Several factors have been instrumental in the recent success of the UVM Fund. “The phonathon program has dramatically increased the number of people with whom we can connect,” says Ryea. “Our parents are also giving at much higher rates. We raised $2.3 million from parents this year—the first time we’ve ever gone over $2 million with the parents program. We also have over four hundred volunteers who make fund-raising calls on behalf of UVM. These folks play such a key role.”L. Richard Fisher Estate Gift for Scholarships
Dick Fisher ’47, ’49 is a native Vermonter who's come a long way since graduating from high school in his hometown of Hardwick in 1941. But he’s not one to forget his roots. A skillful stock market investor over the years, he says he wanted to share his own good fortune by offering scholarship support for students from Hardwick and the Northeast Kingdom who need help in meeting their expenses at UVM.
The retired Silicon Valley sales executive earned two degrees from UVM—a bachelor of science in electrical engineering in 1947 and a bachelor of science in commerce and economics in 1949. He set up his scholarship with preference for those who want to study in the College of Engineering and Mathematical Sciences, he says, because Vermont and the nation need people with those skills more than ever. “I’ve lived in Silicon Valley since 1972,” he says, “and throughout that period there has been a real shortage of engineering students coming out of our colleges and universities.
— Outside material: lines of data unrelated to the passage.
-- ==== Sys2Proof/Machine/Sync.lean ====
section
/-! DEFINITION. Synchronisation objects, bindings, cohorts and loans (R237 to R243); fences. -/

namespace Sys2Proof.Machine

/-- ACQ (R238). -/
def execAcq (d a : Reg) (s : State) : Host.Outcome State Fault Refusal :=
  .next ((s.advance 4).issueAcquire (s.src (.acq d a) d) true (s.reg a).toNat)

/-- ACQS (R238). -/
def execAcqs (d a : Reg) (s : State) : Host.Outcome State Fault Refusal :=
  .next ((s.advance 4).issueAcquire (s.src (.acqs d a) d) false (s.reg a).toNat)

/-- REL (R239). -/
def execRel (a : Reg) (s : State) : Host.Outcome State Fault Refusal :=
  .next ((s.advance 4).issueRelease (s.src (.rel a) 0) (s.reg a).toNat)

/-- BIND (R240). -/
def execBind (d a b : Reg) (s : State) : Host.Outcome State Fault Refusal :=
  .next ((s.advance 4).issueBind (s.src (.bind d a b) d) (s.reg d).toNat (s.reg a).toNat (s.reg b).toNat)

/-- UNBIND (R240). -/
def execUnbind (d a : Reg) (s : State) : Host.Outcome State Fault Refusal :=
  .next ((s.advance 4).issueUnbind (s.src (.unbind d a) d) (s.reg a).toNat)

/-- WAITW (R241). -/
def execWaitw (d a b : Reg) (s : State) : Host.Outcome State Fault Refusal :=
  .next ((s.advance 4).issueWaitw (s.src (.waitw d a b) d) (s.reg a).toNat (s.reg b))

/-- JOIN (R242). -/
def execJoin (d a b : Reg) (s : State) : Host.Outcome State Fault Refusal :=
  .next ((s.advance 4).issueJoin (s.src (.join d a b) d) (s.reg a).toNat (s.reg b).toNat)

/-- A `join` of the clerk has issued and not reached the desk: what asks for the membership waits for it. -/
def Clerk.joinIssued (c : Clerk) : Bool :=
  c.unfin.any fun u => u.done.isNone && (match u.work with
    | .join _ .issued => true
    | _ => false)

/-- LEAVE (R141, R242). The leaver's own `join` that still waits never returns: it is finished, and its destination stays
empty. Log 110 (DESIGN CHOICE). -/
def execLeave (s : State) : Host.Outcome State Fault Refusal :=
  match s.task with
  | none => .next s
  | some k =>
    if s.core.clerk.joinIssued then .next s
    else match s.cohortOf k with
    | some h =>
      let s := s.updClerk fun c => { c with unfin := c.unfin.filter fun u => !u.waitsIn h.id }
      .next ((s.leaveCohort k).advance 4)
    | none => .next (s.trapInstr .leave 0 0 0 ⟨0x08, s.core.clerk.pc.toNat, 0⟩)

/-- Whether every current member of a cohort has issued its `n`-th `cbar`. -/
def Cohort.arrived (h : Cohort) (n : Nat) : Bool := h.members.all fun m => n ≤ m.cbars

/-- CBAR (R142, R242): the member's arrival is counted once, when its earlier accesses are performed (R99); the
clerk goes on when every member has arrived. -/
def execCbar (s : State) : Host.Outcome State Fault Refusal :=
  match s.task with
  | none => .next s
  | some k =>
    if s.core.clerk.joinIssued then .next s
    else match s.cohortOf k with
    | none => .next (s.trapInstr .cbar 0 0 0 ⟨0x08, s.core.clerk.pc.toNat, 0⟩)
    | some h =>
      if !s.allPerformed then .next s
      else
        let upd (f : Member → Member) (s : State) : State :=
          s.updCohort h.ctx h.id fun h => { h with members := h.members.map fun m => if m.key = k then f m else m }
        let s := upd (fun m => { m with cbars := m.passed + 1 }) s
        match s.cohortOf k with
        | none => .next s
        | some h =>
          let n := match h.members.find? fun m => m.key = k with
            | some m => m.cbars
            | none => 0
          if h.arrived n then .next ((upd (fun m => { m with passed := m.cbars }) s).advance 4)
          else .next s

/-- LOAN (R118, R243). -/
def execLoan (d a b : Reg) (s : State) : Host.Outcome State Fault Refusal :=
  .next ((s.advance 4).issueLoan (s.src (.loan d a b) d) (s.reg a).toNat (s.reg b).toNat)

/-- LSTAT (R128, R243). -/
def execLstat (d a : Reg) (s : State) : Host.Outcome State Fault Refusal :=
  .next ((s.advance 4).issueLstat (s.src (.lstat d a) d) (s.reg a).toNat)

/-- FENCE (R109, R237): one copy of every byte is kept (R93), so that an access performed at its home is
performed with respect to every party, whatever the scope. -/
def execFence (_scope : Scope) (s : State) : Host.Outcome State Fault Refusal :=
  if s.allPerformed then .next (s.advance 4) else .next s

/-- SPAWN (R244). -/
def execSpawn (d a : Reg) (s : State) : Host.Outcome State Fault Refusal :=
  .next ((s.advance 4).issueSpawn (s.src (.spawn d a) d) (s.reg a).toNat)

/-- ARM (R245). -/
def execArm (d a b : Reg) (s : State) : Host.Outcome State Fault Refusal :=
  .next ((s.advance 4).issueArm (s.src (.arm d a b) d) (s.reg a).toNat (s.reg b))

/-- RLS (R245). -/
def execRls (d a : Reg) (s : State) : Host.Outcome State Fault Refusal :=
  .next ((s.advance 4).issueRls (s.src (.rls d a) d) (s.reg a).toNat)

/-- TSELF (R247). -/
def execTself (d : Reg) (s : State) : Host.Outcome State Fault Refusal :=
  let v := match s.task with
    | some k => BitVec.ofNat 64 k.tcb
    | none => 0
  .next ((s.advance 4).pushDone (s.src (.tself d) d) 0 0 0 v)

/-- TAGE (R247). -/
def execTage (d : Reg) (s : State) : Host.Outcome State Fault Refusal :=
  let v := match s.task with
    | some k => BitVec.ofNat 64 (s.tcbWord5 k)
    | none => 0
  .next ((s.advance 4).pushDone (s.src (.tage d) d) 0 0 0 v)

/-- TLOOK (R41, R248). -/
def execTlook (d a : Reg) (s : State) : Host.Outcome State Fault Refusal :=
  .next ((s.advance 4).issueTag (s.src (.tlook d a) d) .look (s.reg a).toNat)

/-- TINS (R41, R248). -/
def execTins (d a : Reg) (s : State) : Host.Outcome State Fault Refusal :=
  .next ((s.advance 4).issueTag (s.src (.tins d a) d) .ins (s.reg a).toNat)

/-- TDEL (R41, R248). -/
def execTdel (d a : Reg) (s : State) : Host.Outcome State Fault Refusal :=
  .next ((s.advance 4).issueTag (s.src (.tdel d a) d) .del (s.reg a).toNat)

/-- XBANK (R54, R249). -/
def execXbank (a b : Reg) (s : State) : Host.Outcome State Fault Refusal :=
  .next ((s.advance 4).issueXbank (s.src (.xbank a b) 0) (s.reg a) (s.reg b))

end Sys2Proof.Machine
end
If we don’t do a better job of attracting talented students into these fields, we’ll fall behind the rest of the world.”
Fisher started his fund in 1995 and built it to more than $1 million. That was his initial goal for the fund. But he’s since taken steps that will ensure the L. Richard Fisher Scholarship Fund will eventually grow by several fold with an estate gift that will bring the total to an estimated $4-5 million, continuing to provide increasing student support year after year.
“With the cost of education what it is today, practically everybody needs some financial help,” Fisher says. “I’m glad I can offer it.”
Since 2001, twenty-one UVM students have received some $240,000 in financial aid from the L. Richard Fisher Scholarship Fund.